世界一高価なスパイス「サフラン」はなぜ数千年も値下がりしないのか

8月2日、教育系YouTubeチャンネル「TED-Ed」が、世界で最も高価なスパイルとされるサフランの生態と価格の秘密をアニメーションで解説する動画を公開したと、Gigazineが伝えた。パエリアやブイヤベースの彩りに使われるこの香辛料が、なぜ「赤い金」と呼ばれるほど高価なままなのかが話題になっている。

30秒でわかるポイント

  • サフランは「種子を作れない花」という突然変異から生まれた植物
  • 人間が数千年にわたり球根で増やし続けてきた特異な栽培植物
  • 希少性の高い栽培方法が、現在まで高価格を維持する理由とされる

サフランとはどんなスパイスか

サフランは、クロッカスという花のめしべの部分を乾燥させて作られるスパイスです。

料理に鮮やかな黄色や赤みを加えるほか、独特の香りづけにも使われ、スペイン料理のパエリアやフランスの魚介スープ・ブイヤベースなどに欠かせない存在とされています。

その希少性と価格の高さから、「赤い金」という異名でも知られています。

種子を作れない花という特異な生態

TED-Edの解説によると、サフランクロッカスは突然変異によって生まれた植物で、種子を作ることができないという特徴を持っているとみられる。

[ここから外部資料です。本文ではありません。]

-- ==== Sys2Proof/Machine/State.lean ====
section
/-! DEFINITION. The state of the MS9 as plain data: one structure per block of the BAR0 map (R386), the state the module keeps through a reset, the outbox of what the block has sent, and the queue of waiting commands. Fault, Refusal and State.reset stand at the end. -/
namespace Sys2Proof.Machine
open Sys2Proof

/-! ### GLB, 01_architecture.md -/

/-- GLB_STATE.STATE (R21). -/
inductive DevState where
  | reset | boot | unplatted | training | ready | inService | quiesced | cordoned
  deriving DecidableEq, Repr

/-- GLB: identity, versions, global status. -/
structure Glb where
  /-- GLB_STATE.STATE (R21) -/
  state : DevState
  /-- GLB_STATE.REQERR (R21) -/
  reqErr : Bool
  /-- a QUIESCE drain is in progress (R24) -/
  draining : Bool
  /-- GLB_TOKRATE.MIN and NOW (R19) -/
  tokMin : Half
  tokNow : Half
  /-- GLB_DTOKn.MIN and NOW, n = 0 to 15 (R20) -/
  dtokMin : Tab Half
  dtokNow : Tab Half
  deriving DecidableEq, Repr

/-! ### PLT and the structure in force, 02_plat.md -/

/-- GLB_DISTRICTn.STATE (R26). -/
inductive DistState where
  | inService | draining | replat | test | off
  deriving DecidableEq, Repr

/-- A district's partition record, in MiB (R44). -/
structure DistPart where
  obuf : Half
  land : Half
  scratch : Half
  yard : Half
  deriving DecidableEq, Repr

/-- A class record (R47). -/
structure ClassRec where
  age : Half
  limit : Half
  weight : Byte
  deriving DecidableEq, Repr

/-- A district's MILL record (R52). -/
structure MillRec where
  cores : Byte
  fin : Byte
  tf : Byte
  slots : Half
  deriving DecidableEq, Repr

/-- An OPTICS lane entry (R53). -/
structure OptLane where
  oe : BitVec 5
  fibre : BitVec 3
  lambda : BitVec 3
  pilot : BitVec 5
  txId : Half
  elec : Bool
  fly : Bool
  rxId : Half
  deriving DecidableEq, Repr

/-- An OPTICS engine record (R53). -/
structure OptEng where
  present : Bool
  hgain : Byte
  lgain : Byte
  deriving DecidableEq, Repr

/-- TIME (R50). -/
structure TimeSec where
  source : Byte
  role : Byte
  priority : Byte
  todLane : Byte
  blockId : Half
  east : Byte
  west : Byte
  tol : Half
  rttMax : Half
  toutLane : Byte
  deriving DecidableEq, Repr

/-- RESILIENCE (R55): thresholds for lanes, engines, SRAM banks and wavelengths. -/
structure ResSec where
  watchL : Half
  drainL : Half
  watchE : Half
  drainE : Half
  watchB : Half
  drainB : Half
  watchW : Half
  drainW : Half
  twin : Byte
  deriving DecidableEq, Repr

/-- ALARM (R56): level of mesh, glitch, temperature, signatures, debug. -/
structure AlarmSec where
  mesh : Byte
  glitch : Byte
  temp : Byte
  sign : Byte
  debug : Byte
  signN : Byte
  dbgN : Byte
  deriving DecidableEq, Repr

/-- The structure a plat lays out (R41). -/
structure Plat where
  /-- PORTS: the 32-bit entry of each lane (R42) -/
  ports : Tab Word
  /-- PARTITION device record: EAP and SHARE[1..6]; then the district records (R44) -/
  eap : Half
  share : List Byte
  part : Tab DistPart
  /-- CLASSES (R47) -/
  ushare : Byte
  overhead : Byte
  cls : Tab ClassRec
  /-- TABLES (R49) -/
  learn : Byte
  bank : Byte
  cmpPeriod : Half
  learnRate : Word
  time : TimeSec
  mill : Tab MillRec
  opt : Tab OptLane
  eng : Tab OptEng
  res : ResSec
  alarm : AlarmSec
  deriving DecidableEq, Repr

/-- PLT: the plat loader. -/
structure Plt where
  /-- PLT_STATUS -/
  skipped : Byte
  code : Byte
  sect : BitVec 4
  reject : Bool
  busy : Bool
  errOff : Word
  /-- PLT_CTRL.DISTRICT and SRC -/
  ctrlDistrict : BitVec 4
  ctrlSrc : BitVec 2
  /-- PLT_STAGE, PLT_STAGE_LEN -/
  stage : DWord
  stageLen : Word
  /-- the active full plat: DIGEST, GENERATION, whether it is sealed and under which slot -/
  active : Option Digest
  gen : DWord
  sealed : Option Bool
  /-- PLT_BOOT -/
  fallback : Bool
  bootSlot : BitVec 2
  /-- PLT_DDIGESTn and PLT_DGENn of the partial plat governing a district -/
  ddigest : Tab Digest
  dgen : Tab DWord
  /-- GLB_DISTRICTn.STATE -/
  dist : Tab DistState
  /-- the structure in force -/
  plat : Plat
  /-- the district re-plat in progress: its district and the validated container in clear (R63) -/
  op : Option (Nat × List Byte)
  /-- the local instant at which the last full background-compare pass ended (R157) -/
  lastPass : Nat
  deriving DecidableEq, Repr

通常の植物であれば種子によって繁殖しますが、サフランクロッカスの場合は球根を人間が手作業で植え替えることでしか増やせないと伝えられている。

つまり、自然界だけでは存続できず、人間の手による栽培なしには維持できない植物だということになる。

数千年続く人力での栽培が価格を支えている

この動画では、人間が数千年という長い年月をかけてサフランクロッカスを増やし続けてきた経緯が紹介されているとみられる。

種子で自然繁殖できないため、栽培には次のような手間がかかるとされる。

  • 花からめしべを一つひとつ手作業で摘み取る作業
  • 球根を人の手で植え替えて増やす工程
  • 収穫時期が限られていることによる作業の集中

こうした手間のかかる工程が、機械化や大量生産を難しくしている要因の一つとみられる。

高価格が続く理由は「効率化できない栽培方法」

サフランの価格が数千年経っても下がらない背景には、種子繁殖ができないという植物としての制約と、それに伴う人力中心の栽培方法があるとみられる。

現代においても大規模な自動化が難しく、収穫量を大きく増やすことが困難な作物であることが、希少価値と高価格を維持し続ける理由として挙げられている。

まとめ

サフランは、突然変異によって種子を作れなくなった花を、人間が数千年にわたり球根で増やし続けてきたという特異な歴史を持つスパイスです。この栽培のしにくさこそが、現代まで「赤い金」と呼ばれるほどの高価格を支える理由になっているとみられます。日常の料理に使われる身近な香辛料の裏には、植物の進化と人間の営みが密接に関わっている点が興味深いポイントといえるでしょう。